The March 19 ruling in Flowers Title Company v. Bessent held that the rule was unlawful and ordered it vacated, even though it took effect on March 1.
At first glance, that sounds simple. If the rule has been vacated, reporting stops.
But the bigger issue is what happens next.
Two other district courts, one in North Texas and one in Florida, have reached different conclusions on FinCEN’s authority, and have said that FinCEN’s Residential Real Estate Reporting Rule is lawful and is enforceable. That split makes an appeal likely, even if the timing is unclear.
Parallels can be drawn to the Corporate Transparency Act (CTA) litigation in 2024 and 2025, as a reminder that things can change quickly. In that case, the same East Texas court found the CTA unconstitutional, but a higher court stepped in and put it back into effect while the case continued. That happened within weeks.
For title companies, the parralles to the CTA create a real operational challenge. Many have already built processes to identify reportable transactions, collect information, and prepare for reporting. If they stop now, they may have to restart quickly. If they keep those processes in place, they may be continuing work that is not currently required.
That is why this is becoming less of a simple legal update and more of a risk assessment decision.
Some companies may decide to stop collecting and reporting unless and until FinCEN or a higher court says otherwise. Others may choose to continue collecting and reporting pursuant to FinCEN’s Residential Real Estate Reporting Rule until further guidance is received from FinCEN.

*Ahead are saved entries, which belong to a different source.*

/-- R316, R317, R505, R506: repairs. A row whose copy ends is in its spare row and counted. A Loft bank that meets its
rule takes a spare bank of its layer at a frame boundary, and has it when the copy ends. A layer of a slice that meets its rule
begins to be mapped out; without lines in ways 0 to 3 and without a round it then loses them, and the pool shrinks by 6 144
lines. A second layer of one slice is a service condition. The announced exit leaves the Floor once no step is open. -/
def Statements.Repairs : Prop :=
  ∀ (s : State), alive s = true →
    (∀ ch row, s.integ.rows.contains (ch, row) = true → s.ecc.hist = [] → s.ecc.hour = [] →
      Runs (.rowRepairDone ch row) s fun t => t.integ.rows = s.integ.rows.erase (ch, row)
        ∧ t.integ.rowsDone = s.integ.rowsDone ++ [(ch, row)]
        ∧ regN t Reg.GRN_ROWREP = min (regN s Reg.GRN_ROWREP + 1) 0xFFFFFFFF
        ∧ regN t Reg.INT_REPAIRS = min (regN s Reg.INT_REPAIRS + 1) 0xFFFFFFFF
        ∧ fld t Reg.INT_INTSTAT Fld.INT_INTSTAT_REPAIR = 1 ∧ t.mem = s.mem) ∧
    (∀ layer bank, Statements.NoRepairDue s → atBoundary s = true → layer < 4 → bank < 64 → sliceBusy s bank = false →
      sparesUsed s layer < 4 → bankDue s layer bank = true → Runs (.bankSpareStart layer bank) s fun t =>
        sparesUsed t layer = sparesUsed s layer + 1 ∧ (∀ l, l < 4 → l ≠ layer → sparesUsed t l = sparesUsed s l)
          ∧ t.loft.banks = s.loft.banks ++ [(layer, bank)] ∧ RegsBut s t [Reg.INT_SPARES] ∧ MemSame s t) ∧
    (∀ layer bank, Statements.NoRepairDue s → s.loft.banks.contains (layer, bank) = true →
      (Statements.Settles (.bankCopyDone layer bank) s fun w => w.loft.banks = s.loft.banks.erase (layer, bank)
        ∧ w.integ.banksDone = s.integ.banksDone ++ [(layer, bank)]
        ∧ regN w Reg.INT_REPAIRS = min (regN s Reg.INT_REPAIRS + 1) 0xFFFFFFFF
        ∧ fld w Reg.INT_INTSTAT Fld.INT_INTSTAT_REPAIR = 1 ∧ w.mem = s.mem) ∧
      (s.loft.banks = [(layer, bank)] → Statements.Calm { s with loft := { s.loft with banks := [] } } →
        Runs (.bankCopyDone layer bank) s fun t => t.loft.banks = [] ∧ t.mem = s.mem
          ∧ t.integ.banksDone = s.integ.banksDone ++ [(layer, bank)]
          ∧ regN t Reg.INT_REPAIRS = min (regN s Reg.INT_REPAIRS + 1) 0xFFFFFFFF)) ∧
    (∀ k layer, Statements.NoRepairDue s → k < 64 → layer < 4 → atBoundary s = true → kfind s.loft.mapping k = none →
      mapoutDue s k layer = true →
      (sliceMapped s k = false → Statements.Calm s → lowLines s k = [] → Runs (.mapoutStart k layer) s fun t =>
        kfind t.loft.mapping k = some layer ∧ t.regs = s.regs ∧ MemSame s t) ∧
      (sliceMapped s k = false → Statements.Settles (.mapoutStart k layer) s fun w =>
        kfind w.loft.mapping k = some layer ∧ w.mem = s.mem ∧ (lowLines s k = [] → w.regs = s.regs ∧ w.ecc = s.ecc)) ∧
      (sliceMapped s k = true → Statements.Settles (.mapoutStart k layer) s fun w =>
        fld w Reg.INT_STATUS Fld.INT_STATUS_SERVICE = 1 ∧ fld w Reg.INT_INTSTAT Fld.INT_INTSTAT_SERVICE = 1
          ∧ w.integ.exitDue = (s.integ.exitDue || autoExit s) ∧ w.loft = s.loft ∧ w.mem = s.mem)) ∧
    (∀ k layer, k < 64 → layer < 4 → kfind s.loft.mapping k = some layer → roundsClosed s k = true →
      lowFills s k = false → ((lowLines s k).any fun x => x.2.obj.isSome) = false →
      (Statements.Calm s → Statements.Clean s → Runs (.mapoutDone k) s fun t => kfind t.loft.mapping k = none
        ∧ sliceMapped t k = true ∧ lowLines t k = [] ∧ fld t (Reg.LFT_SLSTAT k) Fld.LFT_SLSTAT_LAYER = layer) ∧
      Statements.Settles (.mapoutDone k) s fun w => kfind w.loft.mapping k = none ∧ sliceMapped w k = true
        ∧ fld w (Reg.LFT_SLSTAT k) Fld.LFT_SLSTAT_LAYER = layer
        ∧ fld w Reg.LFT_POOL Fld.LFT_POOL_LINES = fld s Reg.LFT_POOL Fld.LFT_POOL_LINES - 6144
        ∧ fld w Reg.LFT_POOLFREE Fld.LFT_POOLFREE_LINES = fld s Reg.LFT_POOLFREE Fld.LFT_POOLFREE_LINES - 6144
        ∧ fld w Reg.LFT_INTSTAT Fld.LFT_INTSTAT_MAPOUT = 1 ∧ (lowLines s k = [] → Statements.Clean s → w.mem = s.mem)) ∧
    (s.integ.exitDue = true → stepOpen s = false → s.mill.res = none → Runs .announcedExit s fun t =>
      fld t Reg.INT_STATUS Fld.INT_STATUS_EXITING = 1 ∧ joined t = false ∧ flrState t = fsOff
        ∧ t.floor.leaving = some 0 ∧ t.integ.exitDue = false ∧ MemSame s t)

/-- Scrubbing, and repairs. -/
def Obligations.IntegrityUpkeep : Prop := Statements.Scrubbing ∧ Statements.Repairs

/-! ## Steps, the Mill, the Wain and the stash (R134, R329 to R404) -/

/-- The Mill stands at a good descriptor, u being the state after it was read (R381, R382). -/
def Statements.MillAt (s u : State) (d : MDesc) : Prop :=
  alive s = true ∧ s.loft.rounds = [] ∧ s.mill.walking = true ∧ fld s Reg.MIL_STATUS Fld.MIL_STATUS_BUSY = 0
    ∧ s.mill.work = none ∧ s.mill.res = none ∧ s.mill.past = false
    ∧ rangeOk s (reg64 s Reg.MIL_LIST_LO + 32 * fld s Reg.MIL_ITEM Fld.MIL_ITEM_INDEX) 32 = true
    ∧ (∃ bs, load s (reg64 s Reg.MIL_LIST_LO + 32 * fld s Reg.MIL_ITEM Fld.MIL_ITEM_INDEX) 32 = (u, .ok bs)
        ∧ d = mdescOf bs)
    ∧ d.rsv = false

/-- Its gate is met. -/
def Statements.MillGate (u : State) (d : MDesc) : Prop := d.gateval ≤ sextN 64 (counter u d.gatecnt)
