-- ==== Sys2Proof/Laws/PerInstr.lean ====
section
/-! SUPPORT. Statements made per command: a well-formed command names only fabric ports that the device has. -/

namespace Sys2Proof.Laws.Wf

set_option Elab.async false

/-- The port of a well-formed command is one of the 24. -/
def Statement (i : Instr) : Prop := i.wf = true → ∀ p, i.port = some p → p < 24

theorem port_lt {o : Option Nat} {p : Nat} (ho : o = some p) (h : wfPort p = true) : ∀ q, o = some q → q < 24 := by
  intro q hq
  cases ho.symm.trans hq
  simpa [wfPort] using h

theorem none_lt {o : Option Nat} (h : o = none) : ∀ p, o = some p → p < 24 := by simp [h]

For Realtors, the impact is indirect but still important. Changes in title company compliance procedures can affect transaction timelines, documentation, and client communication, especially in deals involving non-financed acquisitions by non-exempt entity or trust buyers.
From TTIC’s perspective, this is a fluid situation that deserves close attention rather than a rushed conclusion. Our underwriting counsel team is actively monitoring the courts, the appeal process, and any guidance that may follow, and we will provide updates and direction in a timely manner as developments unfold. If you have immediate questions or concerns about how this may affect your transactions or reporting processes, please contact your TTIC underwriting counsel team.
For now, the clearest takeaway is this: the rule has been vacated, but the situation could change quickly. Title companies should stay closely aligned with their underwriters and legal counsel in determining how to proceed.